Task instructions — Number of lines below with the word "List": give it and nothing more.

Items from a dataset
◆ ◆ ◆ ◆ ◆ ◆ ◆
-- ==== Sys2Proof/Laws/KeepsHost.lean ====
section
/-! SUPPORT. What power, regulator, upgrade, debug, link and host port keep (`Keeps`), one law per operation. -/

namespace Sys2Proof.Machine
variable {r s : State}

theorem keeps_resetOutlets {s : State} (h : Keeps r s)  : Keeps r (State.resetOutlets s) := by
  unfold State.resetOutlets
  repeat' (first | with_reducible assumption | with_reducible apply keeps_sendStop | with_reducible apply keeps_overrideAll | with_reducible apply keeps_foldl | exact ⟨rfl, rfl⟩ | exact fun _ => rfl | intro _ | split | with_reducible apply keeps_mk)

theorem keeps_cutFuses {s : State} (h : Keeps r s)  : Keeps r (State.cutFuses s) := by
  unfold State.cutFuses
  refine keeps_ite h ?_
  exact keeps_lcs (keeps_draw h) (forward_cut _ _ _)

theorem keeps_beginReset {s : State} (h : Keeps r s) (held : Bool) : Keeps r (State.beginReset s held) := by
  unfold State.beginReset
  repeat' (first | with_reducible assumption | with_reducible apply keeps_cutFuses | with_reducible apply keeps_resetOutlets | exact ⟨rfl, rfl⟩ | exact fun _ => rfl | (intro hh; exact hh) | with_reducible apply keeps_mk)

theorem keeps_toPhase {s : State} (h : Keeps r s) (n : BitVec 3) : Keeps r (State.toPhase s n) := by
  unfold State.toPhase
  repeat' (first | with_reducible assumption | exact id | exact ⟨rfl, rfl⟩ | with_reducible apply keeps_mk)

theorem keeps_enginesOff {s : State} (h : Keeps r s)  : Keeps r (State.enginesOff s) := by
  unfold State.enginesOff
  repeat' (first | with_reducible assumption | with_reducible apply keeps_modEng | with_reducible apply keeps_foldl | intro _)

theorem keeps_retain {s : State} (h : Keeps r s)  : Keeps r (State.retain s) := by
  unfold State.retain
  repeat' (first | with_reducible assumption | with_reducible apply keeps_enginesOff | exact ⟨rfl, rfl⟩ | intro _ | split | with_reducible apply keeps_mk)

theorem keeps_ramp {s : State} (h : Keeps r s)  : Keeps r (State.ramp s) := by
  unfold State.ramp
  exact keeps_foldl (fun _ _ hs => keeps_modPace (keeps_draw hs) _ _) _ (keeps_mk h id id id ⟨rfl, rfl⟩)

theorem keeps_wake {s : State} (h : Keeps r s)  : Keeps r (State.wake s) := by
  have h1 : Keeps r { s with power := { s.power with ret := false } } := keeps_mk h id id id ⟨rfl, rfl⟩
  exact keeps_ite (keeps_ramp h1) h1

theorem keeps_wipeSealed {s : State} (h : Keeps r s)  : Keeps r (State.wipeSealed s) := by
  unfold State.wipeSealed
  repeat' (first | with_reducible assumption | with_reducible apply keeps_wipe | with_reducible apply keeps_foldl | intro _)

theorem keeps_lcsTo {s : State} (h : Keeps r s) (unlock : BitVec 16) (st : LState) (token : List Byte) : Keeps r (State.lcsTo s unlock st token) := by
  unfold State.lcsTo
  split
  · next hc =>
    refine keeps_lcs h (fun _ => ⟨fun y hy => ?_, Nat.le_refl _⟩)
    cases hy
    simp only [Bool.and_eq_true] at hc
    exact forward_transition hc.2
  · exact keeps_lcs h (fun hf => ⟨hf, Nat.le_refl _⟩)

theorem keeps_progKey {s : State} (h : Keeps r s) (unlock : BitVec 16) : Keeps r (State.progKey s unlock) := by
  unfold State.progKey
  exact keeps_ite (keeps_lcs h (fun _ => ⟨(fun _ hy => by cases hy), Nat.le_refl _⟩)) (keeps_lcs h (fun hf => ⟨hf, Nat.le_refl _⟩))

theorem keeps_toReturned {s : State} (h : Keeps r s) (unlock : BitVec 16) (token : List Byte) : Keeps r (State.toReturned s unlock token) := by
  have h1 : Keeps r { s with rgl := if s.tokenRead unlock then s.rgl.reads 136 else s.rgl } := keeps_mk h id id id ⟨rfl, rfl⟩
  have h2 := keeps_lcsTo h1 unlock .returned token
  exact keeps_mk h2 id id id ⟨rfl, rfl⟩

theorem keeps_drawBytes (n : Nat) (h : Keeps r s) : Keeps r (State.drawBytes n s).2 := by
  induction n generalizing s with
  | zero => exact h
  | succ n ih => exact ih (keeps_draw h)

theorem keeps_modRgl {s : State} (h : Keeps r s) (f : Rgl → Rgl) : Keeps r (State.modRgl s f) := by
  unfold State.modRgl
  repeat' (first | with_reducible assumption | exact id | exact ⟨rfl, rfl⟩ | with_reducible apply keeps_mk)

theorem keeps_rglDone {s : State} (h : Keeps r s) (result : BitVec 2) : Keeps r (State.rglDone s result) := by
  unfold State.rglDone
  repeat' (first | with_reducible assumption | with_reducible apply keeps_modRgl)

theorem keeps_rglRefuse {s : State} (h : Keeps r s) (x : Rfs) : Keeps r (State.rglRefuse s x) := by
  unfold State.rglRefuse
  repeat' (first | with_reducible assumption | with_reducible apply keeps_rglDone | with_reducible apply keeps_modRgl | with_reducible apply keeps_raiseInfo)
◆ ◆ ◆ ◆ ◆ ◆ ◆
Answer space — 2